_The Whale: In Search of the Giants of the Sea _by Philip Hoare

A lot like Helen MacDonald’s H is for Hawk. An ode to an animal, to the wild side of ourselves, to our own voyages of discovery from sheltered indoor existences to the rambling untamed spaces that exist outside us, between us, within us. Hawk pays extensive homage to TH White’s The Once and Future King, and seeks communion with White, a loner on a similar journey seeking salvation in an uncompromising beast, in a wild eye that returns a gaze fiercer than we are accustomed to seeing. Hoare does the same with Melville’s Moby Dick. Unfortunately his gloss on Melville only made me pine for the real thing. No convict should ever be punished with the task of trying to out-describe, out-reflect, out-philosophize old Herman, and it is a fool’s errand for a free man.

But the bits of The Whale that are not just shadows of Melville are quite good. Excellent illustrations and photographs liven up personal memories, a sprightly history of 19th century naturalism, and fascinating snapshots of civic and economic history as they tangle with the history of whaling. In the 20th century the US and UK virtually gave up on whaling: the last whaling ship departed New Bedford in 1924. But Japan, Norway and Russia continued, spurred on by economic interests and national pride. Hoare cites a 1997 interview with a Japanese expert in the New York Times:  “It’s not because Japanese want to eat whale meat. It’s because they don’t like being told not to eat it by foreigners.”

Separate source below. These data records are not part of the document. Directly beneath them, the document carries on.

/-- Signs of the currents in BRAKE, their zero crossings (R833), and the phases whose GL is released (R832). -/
def brakeSample (m : Nat) (i : List Int) (s : State) : State :=
  let d := drv s m
  let thr := fld (dPar s 0x0D8 m) 12 12
  let sign := (List.range 3).foldl (fun (w : BitVec 3) x => setBit w x (decide (0 ≤ i.getD x 0))) 0
  let rel := (List.range 3).foldl (fun (w : BitVec 3) x => setBit w x (decide (thr ≤ (i.getD x 0).natAbs))) 0
  let crossed := (List.range 3).find? fun x => match d.curSign with
    | some w => w.getLsbD x != sign.getLsbD x
    | none => false
  let d1 : DrvChan := { d with curSign := some sign, released := rel }
  match crossed with
  | some x =>
    let p := crossSector d x (sign.getLsbD x)
    let seen := ((now s, p) :: d.seen).take 8
    let s1 := setDrv m { d1 with curCross := now s, seen := seen } s
    (match runOf 3 seen with
     | some (r, _, _) => if seen.length < 2 then s1 else measured m (now s - d.curCross) r s1
     | none => s1)
  | none => setDrv m d1 s

/-- Consecutive valid samples of a phase at or above OC (R848). -/
def ocRuns (s : State) (m : Nat) (v : List Bool) (i : List Int) : List Nat :=
  let d := drv s m
  let oc := fld (dPar s 0x0D8 m) 0 12
  (List.range 3).map fun x =>
    if v.getD x false then (if oc ≤ (i.getD x 0).natAbs then d.ocRun.getD x 0 + 1 else 0) else d.ocRun.getD x 0

/-- The sample set of a boundary takes its effects. -/
def boundarySet (m : Nat) (i : List Int) (s : State) : State :=
  let d := drv s m
  let v := (List.range 3).map fun x => sampleValid s m x
  let (c, pred) := sampleSet v i (setCodes s m 0) (setCodes s m 1)
  let oc := ocRuns s m v i
  let d1 : DrvChan := { d with
    sets := ((now s, c.getD 0 0, c.getD 1 0, c.getD 2 0) :: d.sets).take 12, pred := pred, ocRun := oc
    predRun := if pred ∧ d.st = .run ∧ d.wave = 2 then d.predRun + 1 else 0 }
  let s1 := setDrv m d1 { s with free := if d.sets.length < 2 then s.free + 6 else s.free }
  if oc.any fun n => decide (3 ≤ n) then
    faultHeld m 1 (setDrv m { d1 with ocRun := [0, 0, 0] } s1)
  else match d.st with
    | .brake => brakeSample m c s1
    | .run =>
      if d.bridge = .off then s1
      else if d.wave = 2 then
        let s2 := dtcUpdate m c s1
        if 8 ≤ d1.predRun then retryDrv m false (raiseFlt m 7 (setDrv m { drv s2 m with predRun := 0 } s2))
        else judgeRevolution m (setDrv m (notePeaks (drv s2 m) c) s2)
      else judgeRevolution m (setDrv m (notePeaks d1 c) s1)
    | _ => s1

/-- PWM_PERIOD_BOUNDARY (R792-R795): the k-th period boundary of channel m in this tick; u, v, w are the shunt codes. -/
def execPwmPeriodBoundary (m : Fin 24) (k : Nat) (u v w : Int) (s : State) : Res :=
  finish s (
    let n := (drv s m.val).perTick
    if k < n ∧ drvLive s m.val then
      boundarySet m.val [satI 12 u, satI 12 v, satI 12 w] (moveIn s (k * tickLen / n))
    else s)

/-! ### Crossings and commutation (R800-R806) -/

/-- A valid crossing in RUN: the interval, t60, the speed and the next commutation (R803, R807). -/
def runCrossing (m t : Nat) (s : State) : State :=
  let d := drv s m
  let s1 := match d.lastCross with
    | some t0 =>
      let ints := ((t - t0) :: d.ints).take 2
      let t60 := ints.foldl (· + ·) 0 / ints.length
      measured m (t - t0) d.rev (setDrv m { d with ints := ints, t60 := t60 } s)
    | none => s
  let d1 := drv s1 m
  setDrv m { d1 with lastCross := some t, crossed := true, tried := true, misses := 0
                     comm := some (t + d1.t60 * (30 - fld (dPar s 0x048 m) 0 4) / 60) } s1

/-- A crossing of the floating phase at time t in RUN or RAMP (R801, R802; after a crossing that is not valid the chain
begins anew: log 34). -/
def floatCrossing (m t : Nat) (s : State) : State :=
  let d := drv s m
  let ok := match d.lastCross with
    | some t0 => decide (3 * d.t60 ≤ 4 * (t - t0)) && decide (4 * (t - t0) ≤ 5 * d.t60)
    | none => true
  match d.st with
  | .run => if ok then runCrossing m t s else setDrv m { d with tried := true } s
  | _ =>
    if ok then
      let s1 := match d.lastCross with | some t0 => measured m (t - t0) d.rev s | none => s
      setDrv m { drv s1 m with lastCross := some t, tried := true, validRun := d.validRun + 1 } s1
    else setDrv m { d with lastCross := none, tried := true, validRun := 0 } s

/-- The comparator of the floating phase at P/2, outside blanking (R800, R801); a sector has one crossing (log 34). -/
def floatSample (m : Nat) (lv : BitVec 3) (s : State) : State :=
  let d := drv s m
  let blank := d.t60 * fld (dPar s 0x048 m) 4 5 / 60
  if now s < d.lastComm + blank then s
  else
    let x := floatPhase d.sector
    let want := expectRise d d.sector
    match d.raw with
    | some (t, l) =>
      let s1 := setDrv m { d with raw := some (now s, lv) } s
      if !d.tried && lv.getLsbD x == want && l.getLsbD x == want then floatCrossing m t s1 else s1
    | none => setDrv m { d with raw := some (now s, lv) } s

/-- Crossings of all three phases while the bridge is off (R801, R830, Table 14-8): a level confirmed by two samples that
differs from the level before. -/
def freeSample (m : Nat) (lv : BitVec 3) (s : State) : State :=
  let d := drv s m
  match d.raw, d.levels with
  | some (t, l), some c =>
    (List.range 3).foldl (fun st x =>
      if lv.getLsbD x == l.getLsbD x && lv.getLsbD x != c.getLsbD x then
        let dx := drv st m
        setDrv m { dx with levels := some (setBit (dx.levels.getD c) x (lv.getLsbD x))
                           seen := ((t, crossSector dx x (lv.getLsbD x)) :: dx.seen).take 64 } st
      else st) (setDrv m { d with raw := some (now s, lv) } s)
  | some (_, l), none =>
    setDrv m { d with raw := some (now s, lv), levels := if lv = l then some lv else none } s
  | none, _ => setDrv m { d with raw := some (now s, lv) } s

/-- A crossing found while a kick listens (Table 14-8, R835); the channel's next step judges it (R823). -/
def kickListen (m : Nat) (s : State) : State :=
  let d := drv s m
  match d.seen with
  | (t, p) :: (t0, p0) :: _ =>
    let step := (p + 6 - p0) % 3
    let fwd := (step == 1) != d.rev
    if 2 ≤ d.reverses ∨ d.hit.isSome then s
    else if fwd then
      (if reaches s m (t - t0) (handThr s m) then
        setDrv m { d with hit := some { DrvNext.plain .run with
          duty := speedDuty s m (t - t0), sector := p, t60 := t - t0, cross := some t } } s
      else s)
    else setDrv m { d with reverses := d.reverses + 1 } s
  | _ => s

/-- BEMF_SAMPLE (R800, R801): the comparators of channel m (U, V, W against the virtual neutral) at P/2 of its k-th period
in this tick. -/
def execBemfSample (m : Fin 24) (k : Nat) (lv : BitVec 3) (s : State) : Res :=
  finish s (
    let d := drv s m.val
    let n := d.perTick
    if k < n ∧ drvLive s m.val then
      let s1 := moveIn s ((2 * k + 1) * tickLen / (2 * n))
      match d.st with
      | .catching => if d.wave = 1 then s1 else freeSample m.val lv s1
      | .kick =>
        if d.listening && d.next.isNone then
          let s2 := freeSample m.val lv s1
          if (drv s2 m.val).seen.length = d.seen.length then s2 else kickListen m.val s2
        else s1
      | .ramp => floatSample m.val lv s1
      | .run => if d.wave = 0 then floatSample m.val lv s1 else s1
      | _ => s1
    else s)

/-- The sector advances at an instant (R799): blanking begins, the comparator samples begin anew. -/
def commutate (m t : Nat) (s : State) : State :=
  let d := drv s m
  let k := nextSector d d.sector
  setDrv m { d.withBridge (if d.bridge = .off then .off else .six k) (now s) with
    sector := k, lastComm := t, comm := none, crossed := false, tried := false, raw := none, steps := d.steps + 1 } s

/-- An instant lies in or before this tick. -/
def dueBy (s : State) (t : Nat) : Bool := decide (t < (tickNo s + 1) * tickLen)

/-- COMMUTATION (R803; Table 14-7): the scheduled commutation; in RAMP it follows the ramp's own interval. -/
def execCommutation (m : Fin 24) (s : State) : Res :=
  finish s (
    let d := drv s m.val
    match d.comm with
    | some t =>
      if dueBy s t && drvLive s m.val && (decide (d.st = .run) || decide (d.st = .ramp)) then
        let s1 := commutate m.val t (moveTo s t)
        if d.st = .ramp then
          let iv := sixty (rampFreq s m.val (t - d.since))
          let d1 := drv s1 m.val
          setDrv m.val { d1 with comm := some (t + iv), t60 := iv, validRun := if d.tried then d1.validRun else 0
                                 lastCross := if d.tried then d1.lastCross else none } s1
        else s1
      else s
    | none => s)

Like MacDonald, like Rebecca Solnit, like Melville himself, Hoare understands that the world out there is only comprehensible with respect to and in contrast with the world within, that our idiosyncratic human interiority plays out in large and sometimes unpredictable ways on a global scale. The natural world acquires its beauty as it enters our retina or impinges on our fingertips or sprays its blowhole on our faces. But it becomes sublime as we recognize that whales are not just humans in thick blubber or symbols for sermons: rather we are cousins, together making up a small part of the unity of all living things.